I always take DEET with me when I go into the woods. It's one of the items in my pack that's with me wherever I go. I use it when gnats and biting bugs are getting on my nerves. Since I wasn't being bitten by such critters, I didn't use the stuff.
However, everyone else decided to use DEET when some nagging (but not biting) flies began bothering us, and after I found a tick on each of my legs.
"DEET doesn't do any good for ticks," I told everyone. Hey. I'd read it on the Internet. It must be so. To my credit, I'd also read something similar in print, so I felt I was standing on something like solid information. To their credit, everyone else figured I was full of shit and used the DEET.
By the end of the hike, I'd pulled no less than eight ticks off of my body. Everywhere from my knee to my right butt cheek.
All of the folk who used DEET on the hike made it out of the woods without a single tick.
I, the lone hiker who failed to use DEET, was food for the little bloodsucking assholes. I learnt my lesson.
Afterwards, I read the fine print on what people were saying about the DEET. In a nutshell, what they (and even the companies that produce the stuff) say is that DEET doesn't "kill" ticks. However, it does a decent job of "repelling" them. Fuck me for a moron.

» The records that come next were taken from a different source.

-- ==== Sys2Proof/Laws/KeepBase.lean ====
section
/-! SUPPORT. What every operation keeps: the invariant of Safety.lean, the factory data, the queue and the device time
base. One lemma for each update of the state, in the form that later lemmas cite; the laws of the other files in this
folder that end in `_kept` say the same of each operation of the machine. -/

namespace Sys2Proof.Machine

/-- What no command changes: the factory data, the commands that wait, and the device time base. -/
structure Fixed where
  factory : Factory
  pending : List Instr
  now : Nat

/-- The fixed part of a state. -/
def State.fixed (s : State) : Fixed := { factory := s.factory, pending := s.pending, now := s.now }

/-- The invariant holds, and the fixed part is `F`. -/
structure Kept (F : Fixed) (s : State) : Prop where
  inv : Inv s
  fixed : s.fixed = F

variable {F : Fixed} {s : State}

/-- The thirteen conditions and the fixed part, in the order of Safety.lean. -/
theorem Kept.mk' (h1 : s.near.wf = true) (h2 : s.dev.wf = true) (h3 : s.cave.wf = true) (h4 : s.hostMem.wf = true)
    (h5 : s.host.bar0.wf = true) (h6 : s.warden.bar4.wf = true) (h7 : s.wheels.length = 8) (h8 : s.farPorts.length = 4)
    (h9 : s.hinge.ports.length = 32) (h10 : s.host.queues.length = 16) (h11 : s.events.log.length ≤ 65536)
    (h12 : s.events.backlog.length ≤ 256) (h13 : s.warden.cache.length ≤ 32) (h14 : s.fixed = F) : Kept F s :=
  ⟨⟨⟨h1, h2, h3, h4, h5, h6⟩, ⟨h7, h8, h9, h10⟩, ⟨h11, h12, h13⟩⟩, h14⟩

/-- A state that agrees with a kept one in every part that the invariant reads. -/
theorem Kept.congr {t : State} (h : Kept F s) (h1 : t.near = s.near) (h2 : t.dev = s.dev) (h3 : t.cave = s.cave)
    (h4 : t.hostMem = s.hostMem) (h5 : t.host = s.host) (h6 : t.warden = s.warden) (h7 : t.wheels = s.wheels)
    (h8 : t.farPorts = s.farPorts) (h9 : t.hinge = s.hinge) (h10 : t.events = s.events)
    (h11 : t.fixed = s.fixed) : Kept F t :=
  Kept.mk' (h1 ▸ h.inv.stores.near) (h2 ▸ h.inv.stores.dev) (h3 ▸ h.inv.stores.cave) (h4 ▸ h.inv.stores.hostMem)
    (h5 ▸ h.inv.stores.bar0) (h6 ▸ h.inv.stores.bar4) (h7 ▸ h.inv.units.wheels) (h8 ▸ h.inv.units.farPorts)
    (h9 ▸ h.inv.units.hingePorts) (h5 ▸ h.inv.units.queues) (h10 ▸ h.inv.lists.log) (h10 ▸ h.inv.lists.backlog)
    (h6 ▸ h.inv.lists.cache) (h11.trans h.fixed)

/-! ### Lists -/

@[simp] theorem length_modAt {α : Type} (l : List α) (i : Nat) (f : α → α) : (modAt l i f).length = l.length := by
  unfold modAt; split <;> simp

/-- A change for each element keeps what each change keeps. -/
theorem forEach_kept {α : Type} (l : List α) (f : α → State → State) (hf : ∀ a t, Kept F t → Kept F (f a t))
    (h : Kept F s) : Kept F (forEach l f s) := by
  unfold forEach
  induction l generalizing s with
  | nil => exact h
  | cons a l ih => exact ih (hf a s h)

/-- A fold over states keeps what each step keeps. -/
theorem foldl_kept {α : Type} (l : List α) (f : State → α → State) (hf : ∀ t a, Kept F t → Kept F (f t a))
    (h : Kept F s) : Kept F (l.foldl f s) := by
  induction l generalizing s with
  | nil => exact h
  | cons a l ih => exact ih (hf s a h)

/-- A fold whose accumulator holds a state first. -/
theorem foldl_fst_kept {α β : Type} (l : List α) (f : State × β → α → State × β)
    (hf : ∀ p a, Kept F p.1 → Kept F (f p a).1) (p : State × β) (h : Kept F p.1) : Kept F (l.foldl f p).1 := by
  induction l generalizing p with
  | nil => exact h
  | cons a l ih => exact ih _ (hf p a h)

/-- A choice of two kept states. -/
theorem cond_kept {c : Prop} [Decidable c] {a b : State} (ha : Kept F a) (hb : Kept F b) :
    Kept F (if c then a else b) := by
  split
  · exact ha
  · exact hb

/-- The state of a result that is known by its parts. -/
theorem Kept.of_fst {β : Type} {p : State × β} {t : State} {b : β} (e : p = (t, b)) (h : Kept F p.1) : Kept F t := by
  subst e; exact h

theorem Kept.of_snd {β : Type} {p : β × State} {t : State} {b : β} (e : p = (b, t)) (h : Kept F p.2) : Kept F t := by
  subst e; exact h

/-! ### Updates of one part -/

theorem onHost_kept (f : HostIf → HostIf) (hb : ∀ x : HostIf, x.bar0.wf = true → (f x).bar0.wf = true)
    (hq : ∀ x : HostIf, x.queues.length = 16 → (f x).queues.length = 16) (h : Kept F s) : Kept F (s.onHost f) :=
  Kept.mk' h.inv.stores.near h.inv.stores.dev h.inv.stores.cave h.inv.stores.hostMem (hb _ h.inv.stores.bar0)
    h.inv.stores.bar4 h.inv.units.wheels h.inv.units.farPorts h.inv.units.hingePorts (hq _ h.inv.units.queues)
    h.inv.lists.log h.inv.lists.backlog h.inv.lists.cache h.fixed

theorem onEvents_kept (f : Events → Events) (hl : ∀ x : Events, x.log.length ≤ 65536 → (f x).log.length ≤ 65536)
    (hb : ∀ x : Events, x.backlog.length ≤ 256 → (f x).backlog.length ≤ 256) (h : Kept F s) : Kept F (s.onEvents f) :=
  Kept.mk' h.inv.stores.near h.inv.stores.dev h.inv.stores.cave h.inv.stores.hostMem h.inv.stores.bar0
    h.inv.stores.bar4 h.inv.units.wheels h.inv.units.farPorts h.inv.units.hingePorts h.inv.units.queues
    (hl _ h.inv.lists.log) (hb _ h.inv.lists.backlog) h.inv.lists.cache h.fixed

theorem onWarden_kept (f : Warden → Warden) (hb : ∀ x : Warden, x.bar4.wf = true → (f x).bar4.wf = true)
    (hc : ∀ x : Warden, x.cache.length ≤ 32 → (f x).cache.length ≤ 32) (h : Kept F s) : Kept F (s.onWarden f) :=
  Kept.mk' h.inv.stores.near h.inv.stores.dev h.inv.stores.cave h.inv.stores.hostMem h.inv.stores.bar0
    (hb _ h.inv.stores.bar4) h.inv.units.wheels h.inv.units.farPorts h.inv.units.hingePorts h.inv.units.queues
    h.inv.lists.log h.inv.lists.backlog (hc _ h.inv.lists.cache) h.fixed

theorem onHinge_kept (f : Hinge → Hinge) (hp : ∀ x : Hinge, x.ports.length = 32 → (f x).ports.length = 32)
    (h : Kept F s) : Kept F (s.onHinge f) :=
  Kept.mk' h.inv.stores.near h.inv.stores.dev h.inv.stores.cave h.inv.stores.hostMem h.inv.stores.bar0
    h.inv.stores.bar4 h.inv.units.wheels h.inv.units.farPorts (hp _ h.inv.units.hingePorts) h.inv.units.queues
    h.inv.lists.log h.inv.lists.backlog h.inv.lists.cache h.fixed

theorem onWheel_kept (w : Nat) (f : Wheel → Wheel) (h : Kept F s) : Kept F (s.onWheel w f) :=
  Kept.mk' h.inv.stores.near h.inv.stores.dev h.inv.stores.cave h.inv.stores.hostMem h.inv.stores.bar0
    h.inv.stores.bar4 (by simpa using h.inv.units.wheels) h.inv.units.farPorts h.inv.units.hingePorts
    h.inv.units.queues h.inv.lists.log h.inv.lists.backlog h.inv.lists.cache h.fixed

theorem onFar_kept (p : Nat) (f : FarPort → FarPort) (h : Kept F s) : Kept F (s.onFar p f) :=
  Kept.mk' h.inv.stores.near h.inv.stores.dev h.inv.stores.cave h.inv.stores.hostMem h.inv.stores.bar0
    h.inv.stores.bar4 h.inv.units.wheels (by simpa using h.inv.units.farPorts) h.inv.units.hingePorts
    h.inv.units.queues h.inv.lists.log h.inv.lists.backlog h.inv.lists.cache h.fixed

theorem onGate_kept (f : Gate → Gate) (h : Kept F s) : Kept F (s.onGate f) :=
  h.congr rfl rfl rfl rfl rfl rfl rfl rfl rfl rfl rfl
theorem onView_kept (f : View → View) (h : Kept F s) : Kept F (s.onView f) :=
  h.congr rfl rfl rfl rfl rfl rfl rfl rfl rfl rfl rfl
theorem onTiers_kept (f : Tiers → Tiers) (h : Kept F s) : Kept F (s.onTiers f) :=
  h.congr rfl rfl rfl rfl rfl rfl rfl rfl rfl rfl rfl
theorem onRind_kept (f : Rind → Rind) (h : Kept F s) : Kept F (s.onRind f) :=
  h.congr rfl rfl rfl rfl rfl rfl rfl rfl rfl rfl rfl
theorem onPower_kept (f : Power → Power) (h : Kept F s) : Kept F (s.onPower f) :=
  h.congr rfl rfl rfl rfl rfl rfl rfl rfl rfl rfl rfl
theorem onAgeing_kept (f : Ageing → Ageing) (h : Kept F s) : Kept F (s.onAgeing f) :=
  h.congr rfl rfl rfl rfl rfl rfl rfl rfl rfl rfl rfl
theorem onLife_kept (f : Life → Life) (h : Kept F s) : Kept F (s.onLife f) :=
  h.congr rfl rfl rfl rfl rfl rfl rfl rfl rfl rfl rfl
theorem onStored_kept (f : Stored → Stored) (h : Kept F s) : Kept F (s.onStored f) :=
  onWarden_kept (fun w => { w with stored := f w.stored }) (fun _ h => h) (fun _ h => h) h
theorem onVat_kept (w : Nat) (f : Vat → Vat) (h : Kept F s) : Kept F (s.onVat w f) := onWheel_kept _ _ h
theorem onPort_kept (p : Nat) (f : HingePort → HingePort) (h : Kept F s) : Kept F (s.onPort p f) :=
  onHinge_kept _ (fun x hx => by simpa using hx) h
theorem onRecipe_kept (k : Nat) (f : Recipe → Recipe) (h : Kept F s) : Kept F (s.onRecipe k f) :=
  h.congr rfl rfl rfl rfl rfl rfl rfl rfl rfl rfl rfl
theorem onStep_kept (k : Nat) (f : StepRun → StepRun) (h : Kept F s) : Kept F (s.onStep k f) :=
  h.congr rfl rfl rfl rfl rfl rfl rfl rfl rfl rfl rfl
theorem onTask_kept (k t : Nat) (f : TaskRun → TaskRun) (h : Kept F s) : Kept F (s.onTask k t f) :=
  h.congr rfl rfl rfl rfl rfl rfl rfl rfl rfl rfl rfl
theorem onDesc_kept (k t i : Nat) (f : DescRun → DescRun) (h : Kept F s) : Kept F (s.onDesc k t i f) :=
  h.congr rfl rfl rfl rfl rfl rfl rfl rfl rfl rfl rfl
theorem onCore_kept (c : CoreId) (f : Core → Core) (h : Kept F s) : Kept F (s.onCore c f) :=
  h.congr rfl rfl rfl rfl rfl rfl rfl rfl rfl rfl rfl
theorem enter_kept (d : DevState) (h : Kept F s) : Kept F (s.enter d) :=
  h.congr rfl rfl rfl rfl rfl rfl rfl rfl rfl rfl rfl
theorem drawn_kept (h : Kept F s) : Kept F s.drawn :=
  h.congr rfl rfl rfl rfl rfl rfl rfl rfl rfl rfl rfl
theorem queueUpdate_kept (u : ViewUpdate) (h : Kept F s) : Kept F (queueUpdate u s) := onGate_kept _ h

/-! ### Updates of the stores -/

theorem near_kept (m : Memory) (hm : m.wf = true) (h : Kept F s) : Kept F { s with near := m } :=
  Kept.mk' hm h.inv.stores.dev h.inv.stores.cave h.inv.stores.hostMem h.inv.stores.bar0
    h.inv.stores.bar4 h.inv.units.wheels h.inv.units.farPorts h.inv.units.hingePorts h.inv.units.queues
    h.inv.lists.log h.inv.lists.backlog h.inv.lists.cache h.fixed

theorem dev_kept (m : Memory) (hm : m.wf = true) (h : Kept F s) : Kept F { s with dev := m } :=
  Kept.mk' h.inv.stores.near hm h.inv.stores.cave h.inv.stores.hostMem h.inv.stores.bar0
    h.inv.stores.bar4 h.inv.units.wheels h.inv.units.farPorts h.inv.units.hingePorts h.inv.units.queues
    h.inv.lists.log h.inv.lists.backlog h.inv.lists.cache h.fixed

theorem cave_kept (m : Memory) (hm : m.wf = true) (h : Kept F s) : Kept F { s with cave := m } :=
  Kept.mk' h.inv.stores.near h.inv.stores.dev hm h.inv.stores.hostMem h.inv.stores.bar0
    h.inv.stores.bar4 h.inv.units.wheels h.inv.units.farPorts h.inv.units.hingePorts h.inv.units.queues
    h.inv.lists.log h.inv.lists.backlog h.inv.lists.cache h.fixed

theorem hostMem_kept (m : Memory) (hm : m.wf = true) (h : Kept F s) : Kept F { s with hostMem := m } :=
  Kept.mk' h.inv.stores.near h.inv.stores.dev h.inv.stores.cave hm h.inv.stores.bar0
    h.inv.stores.bar4 h.inv.units.wheels h.inv.units.farPorts h.inv.units.hingePorts h.inv.units.queues
    h.inv.lists.log h.inv.lists.backlog h.inv.lists.cache h.fixed

theorem dev_write_kept (a : Nat) (bs : List Byte) (h : Kept F s) : Kept F { s with dev := memWrite s.dev a bs } :=
  dev_kept _ (memWrite_wf _ _ _ h.inv.stores.dev) h
theorem dev_clear_kept (a n : Nat) (h : Kept F s) : Kept F { s with dev := memClear s.dev a n } :=
  dev_kept _ (memClear_wf _ _ _ h.inv.stores.dev) h
theorem near_write_kept (a : Nat) (bs : List Byte) (h : Kept F s) : Kept F { s with near := memWrite s.near a bs } :=
  near_kept _ (memWrite_wf _ _ _ h.inv.stores.near) h
theorem cave_write_kept (a : Nat) (bs : List Byte) (h : Kept F s) : Kept F { s with cave := memWrite s.cave a bs } :=
  cave_kept _ (memWrite_wf _ _ _ h.inv.stores.cave) h
theorem hostMem_write_kept (a : Nat) (bs : List Byte) (h : Kept F s) :
    Kept F { s with hostMem := memWrite s.hostMem a bs } :=
  hostMem_kept _ (memWrite_wf _ _ _ h.inv.stores.hostMem) h

/-- Updates of the parts that the invariant does not read. -/
theorem recipes_kept (x : List Recipe) (h : Kept F s) : Kept F { s with recipes := x } :=
  h.congr rfl rfl rfl rfl rfl rfl rfl rfl rfl rfl rfl
theorem cores_kept (x : List Core) (h : Kept F s) : Kept F { s with cores := x } :=
  h.congr rfl rfl rfl rfl rfl rfl rfl rfl rfl rfl rfl
theorem chains_kept (x : List Chain) (h : Kept F s) : Kept F { s with chains := x } :=
  h.congr rfl rfl rfl rfl rfl rfl rfl rfl rfl rfl rfl
theorem flushing_kept (x : Option Nat) (h : Kept F s) : Kept F { s with flushing := x } :=
  h.congr rfl rfl rfl rfl rfl rfl rfl rfl rfl rfl rfl
theorem seq_kept (x : Nat) (h : Kept F s) : Kept F { s with seq := x } :=
  h.congr rfl rfl rfl rfl rfl rfl rfl rfl rfl rfl rfl
theorem wheels_kept (x : List Wheel) (hx : x.length = 8) (h : Kept F s) : Kept F { s with wheels := x } :=
  Kept.mk' h.inv.stores.near h.inv.stores.dev h.inv.stores.cave h.inv.stores.hostMem h.inv.stores.bar0
    h.inv.stores.bar4 hx h.inv.units.farPorts h.inv.units.hingePorts h.inv.units.queues
    h.inv.lists.log h.inv.lists.backlog h.inv.lists.cache h.fixed

theorem wheels_map_kept (f : Wheel → Wheel) (h : Kept F s) : Kept F { s with wheels := s.wheels.map f } :=
  wheels_kept _ ((List.length_map _).trans h.inv.units.wheels) h
theorem free_kept (x : Nat) (h : Kept F s) : Kept F { s with free := x } :=
  h.congr rfl rfl rfl rfl rfl rfl rfl rfl rfl rfl rfl
theorem near_clear_kept (h : Kept F s) : Kept F { s with near := [] } := near_kept _ rfl h

/-! ### Outcomes -/

/-- An outcome is a next state that is kept. -/
def KeptO (F : Fixed) (o : Host.Outcome State Fault Refusal) : Prop := ∃ t, o = .next t ∧ Kept F t

/-- A plain next state. -/
theorem next_keptO {x : State} (h : Kept F x) : KeptO F (.next x) := ⟨x, rfl, h⟩

/-- A command that comes about only under its condition keeps what its effect keeps. -/
theorem occurs_keptO (c : Bool) (f : State → State) (hf : ∀ x, Kept F x → Kept F (f x)) (h : Kept F s) :
    KeptO F (occurs c f s) := by
  refine ⟨_, rfl, ?_⟩
  split
  · exact hf _ h
  · exact h

end Sys2Proof.Machine
end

One thing that had me unconcerned as we tackled this peak is that, in all of my 30+ years of hiking in the southern Applachians, I had only ever gotten one single tick on me, and that was on Pinnacle Mountain in South Carolina. Before that, none. Before Buckeye Knob, one. The day of Buckeye Knob, eight.
You'll pardon me if I conclude that global warming has been an influence on this. Scientists have been telling us for some time to expect the spread and increase of certain vermin into places where they had never (or sparsely) lived. Seems like the real deal to me.